The Indians are just three wins away from a World Series Championship, and manager Terry Francona attributes part of the success to the influence Napoli has had on a clubhouse built around young talent in the infield, behind the plate, patrolling the outfield and on the mound.
“You can’t go to a World Series on your own, especially in our game, but there is more to it than that with him,” Francona said. “He’s had a huge impact in where we are this year, more than just the numbers. The numbers are really good, but all of the other things aren’t overstated.
“We were fortunate enough to have Jason Giambi here for two years, even to the point where he didn’t play very much. He would get a big hit every once in a while, but just his presence in our organization was so helpful. And then, Napoli comes, and sometimes, you just get lucky along the way where you get pretty special people and you try to take advantage of it.”

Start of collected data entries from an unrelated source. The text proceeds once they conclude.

-- ==== Sys2Proof/Machine/Dc.lean ====
section
/-! DEFINITION. The dispatch controller (chapter 13): device-initiated host accesses, intake and
completion rings, sources, admission and completion records. -/

namespace Sys2Proof.Machine

/-! ### Rings (R346 to R352) -/

/-- The DC stands still on a device-scoped fault (R481). -/
def dcRuns (s : State) : Bool := !s.bit rErrStatus 31

/-- EN of a ring. -/
def Ring.enabled (g : Ring) : Bool := bitAt g.cfg 31
/-- Slots of a ring; LOG2SIZE outside 4 to 16 is taken as the nearer bound (R363). -/
def Ring.size (g : Ring) : Nat := 2 ^ Nat.max 4 (Nat.min 16 (bits g.cfg 24 5))
/-- Ring base address. -/
def Ring.addr (g : Ring) : Nat := bits g.base 6 42 * 64
/-- Completion ring base address. -/
def Ring.caddr (g : Ring) : Nat := bits g.cbase 6 42 * 64

/-- Sets ring n. -/
def State.setRing (s : State) (n : Nat) (g : Ring) : State := { s with dc := s.dc.setRing n g }
/-- Sets pipeline p. -/
def State.setPipe (s : State) (p : Nat) (x : DcPipe) : State := { s with dc := s.dc.setPipe p x }

/-- A write of `DC_RING_TAIL`: one that would pass the size or move backward is discarded and sets OVR (R346). -/
def ringTail (s : State) (n v : Nat) : State :=
  let g := s.dc.ring n
  let fwd := (v + 2 ^ 32 - g.tail) % 2 ^ 32
  let ahead := (v + 2 ^ 32 - g.head) % 2 ^ 32
  if decide (2 ^ 31 ≤ fwd) || decide (g.size < ahead) then s.setRing n { g with ovr := true }
  else s.setRing n { g with tail := v }

/-- `DC_CRING_HEAD_WRITE` (R346). -/
def execDcCringHeadWrite (n : Fin 256) (v : W32) (s : State) : Out := clocked s <|
  .next (s.setRing n.val { s.dc.ring n.val with chead := v.toNat })

/-! ### Sources (R353) -/

/-- STATE of a source: 0 FREE, 1 ACTIVE, 2 DRAINING. -/
def srcState (s : State) (i : Nat) : Nat := bits (s.dc.src i) 62 2
/-- Pipeline of a source. -/
def srcPipe (s : State) (i : Nat) : Nat := bits (s.dc.src i) 59 3
/-- Ring of a source. -/
def srcRing (s : State) (i : Nat) : Nat := bits (s.dc.src i) 51 8
/-- Frame intake profile of a source. -/
def srcProf (s : State) (i : Nat) : Nat := bits (s.dc.src i) 47 4
/-- Frame intake unit of a source. -/
def srcFiu (s : State) (i : Nat) : Nat := bits (s.dc.src i) 46 1

/-- A source is held by its valve line (R354). -/
def srcHeld (s : State) (i : Nat) : Bool :=
  bitAt (s.dc.src i) 45 && valveLine s (bits (s.dc.src i) 40 5)

/-! ### The check of a descriptor (R349) -/

/-- Fields of a frame descriptor are inside R348 and its profile. -/
def frameOk (s : State) (d : WinDesc) : Bool :=
  let u := srcFiu s d.source
  let p := srcProf s d.source
  d.width % 2 == 0 && decide (64 ≤ d.width) && decide (d.width ≤ 8192)
    && d.height % 2 == 0 && decide (16 ≤ d.height) && decide (d.height ≤ 8192)
    && decide (d.width * fiBps s u p ≤ d.pitch) && decide (d.nroi ≤ 64)
    && s.hasFi u && fiProfileOk s u p && (fiRoi s u p || (fiCrop s u p d.width d.height).inside d.width d.height)

/-- Status with which a descriptor on ring n completes without running, or zero (R349). -/
def intakeStatus (s : State) (n : Nat) (d : WinDesc) : Nat :=
  let i := d.source
  if d.opc != 1 || !(List.range 8).all (fun j => dwOf d.dw j &&& dwOf intakeReserved j == 0)
      || srcState s i == 0 || srcRing s i != n || !(s.dc.pipe (srcPipe s i)).en || !frameOk s d then
    stDescInvalid
  else if srcState s i = 2 then stCancelled
  else 0

/-- The descriptor's turn has come among those of its source and the fences of its ring (R347). -/
def inTurn (opens : List (Nat × Nat)) (seen : List Nat) (fenced : Bool) (d : WinDesc) : Bool :=
  !fenced && !seen.contains d.source && (!d.fence || (opens.head?.map (·.1)) == some d.count)

/-- A pipeline may admit the descriptor: its source is active, on this ring, and of a resident pipeline. -/
def routed (s : State) (n : Nat) (d : WinDesc) : Bool :=
  srcState s d.source == 1 && srcRing s d.source == n && (s.dc.pipe (srcPipe s d.source)).en

/-- DESCRIPTOR_REJECT: descriptors of a window whose turn has come and which no pipeline can admit complete
without admission; those of a pipeline are checked as it admits them (R349, R353). DEDUCED: log 83. -/
def checkWindow (s : State) (n : Nat) (opens : List (Nat × Nat)) (seen : List Nat) (fenced : Bool) :
    List WinDesc → List WinDesc
  | [] => []
  | d :: r =>
    if d.done.isSome then d :: checkWindow s n opens seen fenced r
    else if d.opc = 0 then d :: checkWindow s n opens seen (fenced || d.fence) r
    else
      if inTurn opens seen fenced d && !routed s n d then
        { d with done := some (intakeStatus s n d, s.dt) } :: checkWindow s n opens seen fenced r
      else d :: checkWindow s n opens (d.source :: seen) (fenced || d.fence) r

Napoli is one of those players Francona is particularly proud of because above all else, he does whatever is necessary to win games.
Napoli has platooned at first base and DH with Carlos Santana, and still managed to collect 133 hits, including 22 doubles and 34 home runs. Those 34 home runs were the most ever in a single season by an Indians player over the age of 34.
Additionally, Napoli proved to be a motivating factor for Santana, who had a 31-double, 34-home run season, his most productive year in Major League Baseball.
Also, Napoli has shown off an ability run the bases effectively, stealing a base in an American League Division Series win against the Boston Red Sox.
“Spring Training, he had a couple of good reads and he went first to third, and once to second when the ball was in front of the catcher,” shortstop Francisco Lindor said of Napoli’s commitment to winning. “Him being a catcher, he understands how difficult it is for a catcher to block the ball, to try to find the baseball and then, throw to the base.
“He’s pretty good at reading the track of the ball. He sees whenever there is a breaking ball. He sees when it goes up. He knows when it’s going to bounce, and he just takes off.”
To Lindor, Napoli’s commitment to doing the little things well shows just how deep his desire to succeed is when he takes the field.
“He’s smart,” Lindor said. “He’s been around for a while. He’s a smart player. He wants to win. He wants to win, and he’ll do whatever it takes to win. By him reading the track of the baseball, seeing when he’s going to block the ball, he just takes off.
“Nobody really expects it until you see him like almost about to start diving to second base. It’s like, ‘Oh, my God! He stole second.’ It’s cool watching him do it. It motivates me to be a better base runner.”